(Saved data entries)
Start of Block
-- ==== Sys2Proof/Config.lean ====
section
/-! DEFINITION. What the spec leaves open or takes from the standards it names (Table 0.2) without carrying their
tables: constants WITHOUT a body, so that no proof can see a value of them, and every claim holds for each. -/
namespace Sys2Proof.Config

/-- The n-th byte drawn where the spec leaves a byte undefined (R79, R81, R160, R175, R230, R262, R279, R333). -/
opaque freeByte : Nat → Byte

/-- The n-th word drawn where the spec leaves a value open. -/
opaque freeWord : Nat → BitVec 64

/-- The value of a vector operation (by its EP code of Table 7.3) whose result the spec does not state: ABS and NEG of the
most negative integer, and a recipe of R219 whose rounded index is not finite. Two operand codes. -/
opaque vecOpen : Nat → Nat → Nat → Nat

/-- LOG2SIZE of the stream queues that firmware sets up (R361): the spec gives its range 4 to 20 only. -/
opaque streamLog2 : Nat

/-- What a job image's entry (its 64 bytes) makes the anchor write to ENG_CODE_BASE, ENG_CODE_SIZE and ENG_ENTRY (R106): the
layout of Table 14.2 and R385 does not show where an image holds them. In units of 64, 8 and 8 bytes. -/
opaque codeBase : List Byte → Nat
opaque codeSize : List Byte → Nat
opaque codeEntry : List Byte → Nat

/-- Token counters of its engines that the anchor clears before a command of the entry runs, and the mask it writes to their
DB_MASK (R106): the job's, which the spec does not list. -/
opaque jobTokens : List Byte → List Nat
opaque doorbellMask : List Byte → Nat

/-- Facet queues (decoder, queue) that a command of the entry owns (R334, R391). -/
opaque facetQueues : List Byte → List (Nat × Nat)

/-- Credit-table entries that firmware registers for a job image when it loads (R60): unit, stream, ESC, MAX, ORDER_WIN. -/
opaque jobStreams : List Byte → List (Nat × Nat × Nat × Nat × Nat)

/-- What firmware writes into the descriptor of work queue `q` of Facet decoder `f` (R308, R361): the partition it gives the
queue to, the fabric address of its ring in units of 64 bytes, its size beyond 16 entries, its level and its stream. -/
opaque facetPart : (f q : Nat) → Nat
opaque facetRing : (f q : Nat) → Nat
opaque facetLog2 : (f q : Nat) → Nat
opaque facetLevel : (f q : Nat) → Nat
opaque facetStream : (f q : Nat) → Nat

/-- Bit 0: the entry declares ARGLEN 0 as valid (R388); the spec does not show where. -/
opaque argZeroOk : List Byte → Bool

/-- How often per period the image of job slot `slot` runs entry `entry` for a carrier group of `size` carriers and `groups`
equaliser groups (R399): the radio image states it, in a layout the spec does not give. -/
opaque entryRuns : (slot entry size groups : Nat) → Nat

/-- An image's worst-case tail of `tail` ns (R385), converted to the ACLK point of cap code `cap`: Table 14.4 converts the image's figures
at f, and the spec does not say how a tail is converted. -/
opaque tailAt : (tail cap : Nat) → Nat

/-- The radio image's entry of a stage command: kind as in Stage.kind, group size (R295, R304, R399). -/
opaque stageEntry : (kind size : Nat) → Nat

/-- The argument block (HBM offset, bytes) that the anchor gives a stage command of a slot (R389): kind, slot. -/
opaque stageArg : (kind slot : Nat) → Nat × Nat

/-- ESC and MAX with which firmware registers the streams of an eAxC map (R60, R377), and the ORDER_WIN and unit are the stream's. -/
opaque carrierEsc : Nat
opaque carrierMax : Nat

/-- Byte offset `i` that a slot result's header gives (Table 10.5): 0 to 3 the record arrays, 4 the missing-block map. A function of
the request block. -/
opaque resultOff : (i : Nat) → List Byte → Nat

/-- The uplink slot, plus 1, whose SRS estimate a downlink request names (R306), 0 for none: Table 13.12 shows no field for it. -/
opaque srsSlot : List Byte → Nat

/-- How many C-plane frames a port sends for a request on one eAxC (R473). -/
opaque cplaneFrames : List Byte → Nat

/-- Per cent of the device's array cycles that the admitted worst case of a REALTIME job image takes (R344): the image states it. -/
opaque arrayShare : List Byte → Nat

/-- Fields of the frames that a port builds which the spec leaves open: 0 IPv4 type of service, 1 identification, 2 time to live,
3 flags, 4 O-RAN section identifier. -/
opaque wireField : Nat → Nat

/-- Talker identifier and local-zone fields of the ZDA sentence (R486). -/
opaque zdaTalker : List Byte
opaque zdaZone : List Byte

/-- Bytes of the network area of an engine's group, and the HBM offset in it to which the anchor copies a candidate set while CUR and
PREV name the given records (R345). -/
opaque netRoom : (eng : Nat) → Nat
opaque netSlot : (eng cur prev : Nat) → Nat

/-- Payload bytes, in units of 64, of a capture record (R339): kind, request block, allocation. -/
opaque capLen : (kind : Nat) → List Byte → (alloc : Nat) → Nat

/-- Whether a request uses only options of Table 10.1 (R281) beyond those that the request block's fields bound. -/
opaque optionsOk : List Byte → Bool

/-- Whether a job image verifies under one pair of job-signing keys (R386, R537): the running firmware image, the customer
pairs of the key store, the job image. -/
opaque jobSigOk : (firmware : List Byte) → (customer : List Nat) → List Byte → Bool

/-- Whether an image's keys are the key set's, and its revocation fuse intact (Table 20.5 KEY); whether its RSASSA-PSS and its
SLH-DSA signature verify (RSA, SLHDSA): key, message, signature. The algorithms are those of the standards of Table 0.2. -/
opaque imageKeyOk : (keyset : Nat) → (rsa slh : List Byte) → Bool
opaque rsaOk : (key msg sig : List Byte) → Bool
opaque slhOk : (key msg sig : List Byte) → Bool

/-- Customer job-signing key pairs that a provisioning image leaves in the key store (R535). -/
opaque provisioned : List Byte → List Nat

/-- Signatures of an attestation body under the identity keys, and the certificate chains (R536): RSASSA-PSS (384 bytes), SLH-DSA
(35,664 bytes). The keys never leave the island. -/
opaque attestRsa : (serial : Nat) → List Byte → (i : Nat) → Byte
opaque attestSlh : (serial : Nat) → List Byte → (i : Nat) → Byte
opaque attestCerts : (serial : Nat) → List Byte

/-- The nonzero entries of the base graphs of TS 38.212 (Table 5.3.2-2 for 0, Table 5.3.2-3 for 1), row by row and then in ascending
column order: row, column and the shift value of each of the eight set indices. The spec cites these tables and does not
print them (R317, R321). -/
opaque baseGraph : (bg : Nat) → List (Nat × Nat × List Nat)

/-- The polar reliability order of TS 38.212 Table 5.3.1.2-1 (1,024 indices, least reliable first) and the interleaver pattern of
Table 5.3.1.1-1 (164 entries), which the spec cites and does not print (R329, R330). -/
opaque polarOrder : List Nat
opaque polarInterleave : List Nat

/-- What firmware writes into the descriptor of transmit queue 13,088 + c of the sensor modem (R518): ring (in units of 64 bytes), size
beyond 16 entries, stream. -/
opaque modRing : (c : Nat) → Nat
opaque modLog2 : (c : Nat) → Nat
opaque modStream : (c : Nat) → Nat

/-- Pool offset, in units of 64 bytes, of half `half` of the Facet weight area of partition `part` (R328). -/
opaque weightHalf : (part half : Nat) → Nat

/-- Whether an operation from this device crosses a dateline link twice (R496): own chain number, CHAIN_SIZE, BRV_ROUTE, DATELINE of the
two ports. It depends on the routes of the other devices, which the spec does not give. -/
opaque datelineTwice : (own size route dateline : Nat) → Bool

/-- Status code of an EVENT record for which the spec names none: 0 OVERBLOCK (R397), 1 UCIe retrain (R448), 2 Brivel retrain
(R502), 3 ledger copy out of service (R457), 4 alarm (R538), 5 other link events. -/
opaque eventStatus : Nat → Nat

/-- Stream on which engine `e` sends its Loupe records (R576): the spec names none. -/
opaque loupeStream : (e : Nat) → Nat

/-- SHA-384 of a byte string, 48 bytes as a number. -/
opaque sha384 : List Byte → Nat

end Sys2Proof.Config
end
End of Block
**WORK ORDER:** Return exactly the lines above from the line that has "opaque facetLog2 : (f q : Nat) → Nat" through the line that has "opaque argZeroOk : List Byte → Bool", inclusive, and nothing else.

**RESPONSE TO THE EXERCISE:**
opaque facetLog2 : (f q : Nat) → Nat
opaque facetLevel : (f q : Nat) → Nat
opaque facetStream : (f q : Nat) → Nat

/-- Bit 0: the entry declares ARGLEN 0 as valid (R388); the spec does not show where. -/
opaque argZeroOk : List Byte → Bool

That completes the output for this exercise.